Would you reproduce, without any alteration, the lines from the opening line of the entries through the line that has "s.busWrite req (fLNK_CFG_EN" in it?

Stored items
Start of Block

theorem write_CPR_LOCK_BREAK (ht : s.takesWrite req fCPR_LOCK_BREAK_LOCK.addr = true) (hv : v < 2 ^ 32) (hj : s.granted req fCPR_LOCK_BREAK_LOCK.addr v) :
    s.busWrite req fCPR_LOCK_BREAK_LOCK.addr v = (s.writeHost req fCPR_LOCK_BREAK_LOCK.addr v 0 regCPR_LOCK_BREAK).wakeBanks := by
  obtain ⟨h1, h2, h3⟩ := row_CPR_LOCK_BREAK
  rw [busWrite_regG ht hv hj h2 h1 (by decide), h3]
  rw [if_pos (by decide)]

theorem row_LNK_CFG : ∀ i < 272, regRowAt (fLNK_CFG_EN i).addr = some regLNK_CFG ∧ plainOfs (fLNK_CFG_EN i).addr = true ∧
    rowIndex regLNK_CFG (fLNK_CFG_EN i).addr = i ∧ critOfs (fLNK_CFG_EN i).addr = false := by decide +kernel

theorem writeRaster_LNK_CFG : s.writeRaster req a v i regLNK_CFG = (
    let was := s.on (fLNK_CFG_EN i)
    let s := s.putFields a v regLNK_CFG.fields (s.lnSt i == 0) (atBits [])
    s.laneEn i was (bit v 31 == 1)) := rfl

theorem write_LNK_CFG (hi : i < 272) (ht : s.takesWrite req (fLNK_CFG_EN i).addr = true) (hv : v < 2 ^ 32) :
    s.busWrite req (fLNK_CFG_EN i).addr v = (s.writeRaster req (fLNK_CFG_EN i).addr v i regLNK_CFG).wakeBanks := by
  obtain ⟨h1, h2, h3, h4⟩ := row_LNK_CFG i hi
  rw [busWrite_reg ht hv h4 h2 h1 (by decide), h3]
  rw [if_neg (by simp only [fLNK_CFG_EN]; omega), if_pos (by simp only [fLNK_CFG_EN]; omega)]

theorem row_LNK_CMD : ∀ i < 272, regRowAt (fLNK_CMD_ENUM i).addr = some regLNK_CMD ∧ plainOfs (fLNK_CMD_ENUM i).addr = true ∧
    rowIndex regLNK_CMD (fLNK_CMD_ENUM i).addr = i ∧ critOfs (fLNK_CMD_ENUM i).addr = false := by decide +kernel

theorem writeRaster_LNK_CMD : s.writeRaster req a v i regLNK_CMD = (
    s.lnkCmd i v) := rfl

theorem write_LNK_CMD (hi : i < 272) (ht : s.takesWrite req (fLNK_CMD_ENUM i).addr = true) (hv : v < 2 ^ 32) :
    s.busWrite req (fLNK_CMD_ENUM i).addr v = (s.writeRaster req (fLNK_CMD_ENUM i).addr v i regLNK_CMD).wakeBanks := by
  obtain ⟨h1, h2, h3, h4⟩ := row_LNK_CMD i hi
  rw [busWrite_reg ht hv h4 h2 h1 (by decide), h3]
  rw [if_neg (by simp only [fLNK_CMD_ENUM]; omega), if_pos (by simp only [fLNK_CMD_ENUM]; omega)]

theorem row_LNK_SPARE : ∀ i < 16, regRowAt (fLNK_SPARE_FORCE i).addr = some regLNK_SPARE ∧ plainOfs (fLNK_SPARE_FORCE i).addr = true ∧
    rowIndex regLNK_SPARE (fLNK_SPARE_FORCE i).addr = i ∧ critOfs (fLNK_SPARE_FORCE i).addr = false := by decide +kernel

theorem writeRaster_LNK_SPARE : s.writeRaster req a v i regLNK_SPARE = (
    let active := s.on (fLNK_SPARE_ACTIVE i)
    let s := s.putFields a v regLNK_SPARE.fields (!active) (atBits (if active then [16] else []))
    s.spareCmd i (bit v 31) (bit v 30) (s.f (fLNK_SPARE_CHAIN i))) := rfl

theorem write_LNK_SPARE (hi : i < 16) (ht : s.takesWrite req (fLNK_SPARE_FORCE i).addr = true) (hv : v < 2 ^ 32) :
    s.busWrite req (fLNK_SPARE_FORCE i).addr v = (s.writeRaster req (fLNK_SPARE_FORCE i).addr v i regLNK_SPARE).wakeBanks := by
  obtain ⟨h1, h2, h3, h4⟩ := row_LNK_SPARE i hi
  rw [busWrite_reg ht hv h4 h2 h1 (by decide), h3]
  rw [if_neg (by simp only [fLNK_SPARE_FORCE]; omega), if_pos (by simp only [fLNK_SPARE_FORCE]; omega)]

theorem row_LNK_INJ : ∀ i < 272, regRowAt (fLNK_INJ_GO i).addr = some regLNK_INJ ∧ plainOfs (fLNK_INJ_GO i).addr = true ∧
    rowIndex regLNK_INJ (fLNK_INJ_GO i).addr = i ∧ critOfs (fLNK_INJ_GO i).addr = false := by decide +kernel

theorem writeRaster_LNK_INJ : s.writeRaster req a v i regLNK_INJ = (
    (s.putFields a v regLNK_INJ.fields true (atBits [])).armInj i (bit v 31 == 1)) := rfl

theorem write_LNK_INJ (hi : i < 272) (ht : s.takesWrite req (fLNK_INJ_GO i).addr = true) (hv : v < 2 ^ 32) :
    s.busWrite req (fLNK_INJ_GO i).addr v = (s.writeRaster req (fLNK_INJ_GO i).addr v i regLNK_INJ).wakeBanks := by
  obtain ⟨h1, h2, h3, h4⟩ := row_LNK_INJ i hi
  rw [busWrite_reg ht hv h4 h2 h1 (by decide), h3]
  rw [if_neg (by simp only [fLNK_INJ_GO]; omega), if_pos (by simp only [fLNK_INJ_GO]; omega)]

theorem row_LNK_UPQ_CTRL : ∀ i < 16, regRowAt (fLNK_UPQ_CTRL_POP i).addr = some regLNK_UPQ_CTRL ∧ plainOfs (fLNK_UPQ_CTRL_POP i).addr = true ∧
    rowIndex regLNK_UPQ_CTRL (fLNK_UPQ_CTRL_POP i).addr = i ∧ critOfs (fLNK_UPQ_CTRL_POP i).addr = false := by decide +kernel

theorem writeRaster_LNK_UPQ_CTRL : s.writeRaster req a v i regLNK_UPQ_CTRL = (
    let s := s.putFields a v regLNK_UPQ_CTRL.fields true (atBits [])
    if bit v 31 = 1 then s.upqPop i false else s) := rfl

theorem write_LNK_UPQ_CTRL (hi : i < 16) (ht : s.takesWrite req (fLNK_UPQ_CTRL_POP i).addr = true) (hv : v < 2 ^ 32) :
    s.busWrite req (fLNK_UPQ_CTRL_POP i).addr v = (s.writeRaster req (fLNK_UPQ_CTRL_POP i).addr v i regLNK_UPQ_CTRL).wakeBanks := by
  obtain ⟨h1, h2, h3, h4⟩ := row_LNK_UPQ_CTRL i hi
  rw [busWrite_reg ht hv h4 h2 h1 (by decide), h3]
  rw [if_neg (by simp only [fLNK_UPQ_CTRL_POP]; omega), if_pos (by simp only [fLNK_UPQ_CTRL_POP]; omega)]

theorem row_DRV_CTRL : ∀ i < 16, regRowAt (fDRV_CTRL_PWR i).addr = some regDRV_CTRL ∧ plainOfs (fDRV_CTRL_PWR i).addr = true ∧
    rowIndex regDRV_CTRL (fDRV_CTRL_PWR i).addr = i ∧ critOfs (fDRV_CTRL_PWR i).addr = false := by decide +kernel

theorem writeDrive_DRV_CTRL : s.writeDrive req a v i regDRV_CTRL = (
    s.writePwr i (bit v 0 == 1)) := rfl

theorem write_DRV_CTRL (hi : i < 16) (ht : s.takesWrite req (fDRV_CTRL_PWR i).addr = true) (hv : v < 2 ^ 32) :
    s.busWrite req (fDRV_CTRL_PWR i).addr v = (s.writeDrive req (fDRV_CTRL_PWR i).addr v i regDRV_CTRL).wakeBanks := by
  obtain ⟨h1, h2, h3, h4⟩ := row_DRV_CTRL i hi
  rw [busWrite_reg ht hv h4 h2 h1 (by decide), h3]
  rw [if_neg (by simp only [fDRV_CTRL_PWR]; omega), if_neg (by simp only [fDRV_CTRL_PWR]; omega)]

End of Block

Task response
theorem write_CPR_LOCK_BREAK (ht : s.takesWrite req fCPR_LOCK_BREAK_LOCK.addr = true) (hv : v < 2 ^ 32) (hj : s.granted req fCPR_LOCK_BREAK_LOCK.addr v) :
    s.busWrite req fCPR_LOCK_BREAK_LOCK.addr v = (s.writeHost req fCPR_LOCK_BREAK_LOCK.addr v 0 regCPR_LOCK_BREAK).wakeBanks := by
  obtain ⟨h1, h2, h3⟩ := row_CPR_LOCK_BREAK
  rw [busWrite_regG ht hv hj h2 h1 (by decide), h3]
  rw [if_pos (by decide)]

theorem row_LNK_CFG : ∀ i < 272, regRowAt (fLNK_CFG_EN i).addr = some regLNK_CFG ∧ plainOfs (fLNK_CFG_EN i).addr = true ∧
    rowIndex regLNK_CFG (fLNK_CFG_EN i).addr = i ∧ critOfs (fLNK_CFG_EN i).addr = false := by decide +kernel

theorem writeRaster_LNK_CFG : s.writeRaster req a v i regLNK_CFG = (
    let was := s.on (fLNK_CFG_EN i)
    let s := s.putFields a v regLNK_CFG.fields (s.lnSt i == 0) (atBits [])
    s.laneEn i was (bit v 31 == 1)) := rfl

theorem write_LNK_CFG (hi : i < 272) (ht : s.takesWrite req (fLNK_CFG_EN i).addr = true) (hv : v < 2 ^ 32) :
    s.busWrite req (fLNK_CFG_EN i).addr v = (s.writeRaster req (fLNK_CFG_EN i).addr v i regLNK_CFG).wakeBanks := by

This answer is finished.